__EXERCISE__.
From the entries that follow, extract each line holding the string "taken".

__RECORDS SUPPLIED__.

-- ==== Sys2Proof/Machine/Services.lean ====
section
/-! DEFINITION. The six trap services (spec/43_trap_and_system.md R151 to R158), each from the state that
TRAP entry leaves. A service writes no `pc`, so execution goes on after the TRAP (R151, R188).

GETC and IN hold the core until a byte is on the keyboard queue. With a byte there they finish in the
step of their TRAP; with none, the step ends with `trapPhase` saying which of them waits, and `step`
resumes it (log 4). -/

namespace Sys2Proof.Machine

/-- IN_PROMPT: the 19 bytes of `Enter a character: ` (R156). -/
def inPrompt : List Byte :=
  [0x45, 0x6E, 0x74, 0x65, 0x72, 0x20, 0x61, 0x20, 0x63, 0x68, 0x61, 0x72, 0x61, 0x63, 0x74, 0x65,
   0x72, 0x3A, 0x20]

/-- HALT_MSG: `HALT` and a newline (R158). -/
def haltMsg : List Byte := [0x48, 0x41, 0x4C, 0x54, 0x0A]

/-! ### GETC and IN -/

/-- The end of GETC, the byte taken: R0 and the flags from it, no echo (R153). -/
def finishGetc (b : Byte) (s : State) : State :=
  (s.writeDest Config.argReg (zext16 b)).setTrapPhase .none

/-- The end of IN, the byte taken: the echo, then R0 and the flags (R156). -/
def finishIn (b : Byte) (s : State) : State :=
  ((s.emit [b]).writeDest Config.argReg (zext16 b)).setTrapPhase .none

/-- GETC (R153): finish with the head byte, or hold. -/
def serviceGetc (s : State) : State :=
  match s.kbdTake with
  | some (b, s') => finishGetc b s'
  | none => s.setTrapPhase .waitGetc

/-- IN (R156): the prompt is on the console before the hold. -/
def serviceIn (s : State) : State :=
  match (s.emit inPrompt).kbdTake with
  | some (b, s') => finishIn b s'
  | none => (s.emit inPrompt).setTrapPhase .waitIn

/-- A held GETC, resumed: it ends with a byte, and no step is enabled without one (R153, U6). -/
def resumeGetc (s : State) : Host.Outcome State Fault Refusal :=
  match s.kbdTake with
  | some (b, s') => .next (finishGetc b s')
  | none => .fault .heldForKey

/-- A held IN, resumed; its prompt is already on the console (R156, U6). -/
def resumeIn (s : State) : Host.Outcome State Fault Refusal :=
  match s.kbdTake with
  | some (b, s') => .next (finishIn b s')
  | none => .fault .heldForKey

/-! ### OUT, PUTS, PUTSP, HALT -/

/-- OUT (R154): the low byte of R0. -/
def serviceOut (s : State) : State := s.emit [lowByte (s.readReg Config.argReg)]

/-- What PUTS writes for a word that does not end the string: its low byte (R155). -/
def putsBytes (w : Word) : List Byte := [lowByte w]

/-- What PUTSP writes for a word that does not end the string: its low byte always, then its high byte if
that is not zero (R157). -/
def putspBytes (w : Word) : List Byte :=
  lowByte w :: if highByte w = 0 then [] else [highByte w]

/-- The loop of PUTS and PUTSP (R155, R157): read the word at `a` with a `MemRead`, which polls at 0xFE00;
stop at a zero word; write the word's bytes and go on at `a + 1` modulo 2^16. The first argument bounds
the words read; `none` where they ran out before a zero word. -/
def stringWalk (bytesOf : Word → List Byte) : Nat → Word → State → Option State
  | 0, _, _ => none
  | fuel + 1, a, s =>
    if s.readValue a = 0 then some (s.afterRead a)
    else stringWalk bytesOf fuel (a + 1) ((s.afterRead a).emit (bytesOf (s.readValue a)))

/-- A bound no walk reaches (log 6): a walk that comes round to 0xFE00 takes a byte or ends there, so it
makes at most one round of the address space for each byte of the queue, and one more. -/
def walkBound (s : State) : Nat := (s.kbd.length + 1) * Config.memWords

/-- PUTS or PUTSP, from R0 (R155, R157). -/
def serviceString (bytesOf : Word → List Byte) (s : State) : Host.Outcome State Fault Refusal :=
  match stringWalk bytesOf (walkBound s) (s.readReg Config.argReg) s with
  | some t => .next t
  | none => .fault .endlessString

/-- HALT (R158): the message, then HALTED. -/
def serviceHalt (s : State) : State := (s.emit haltMsg).setRun .halted

end Sys2Proof.Machine
end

__WRITTEN RESPONSE__.
/-- The end of GETC, the byte taken: R0 and the flags from it, no echo (R153). -/
/-- The end of IN, the byte taken: the echo, then R0 and the flags (R156). -/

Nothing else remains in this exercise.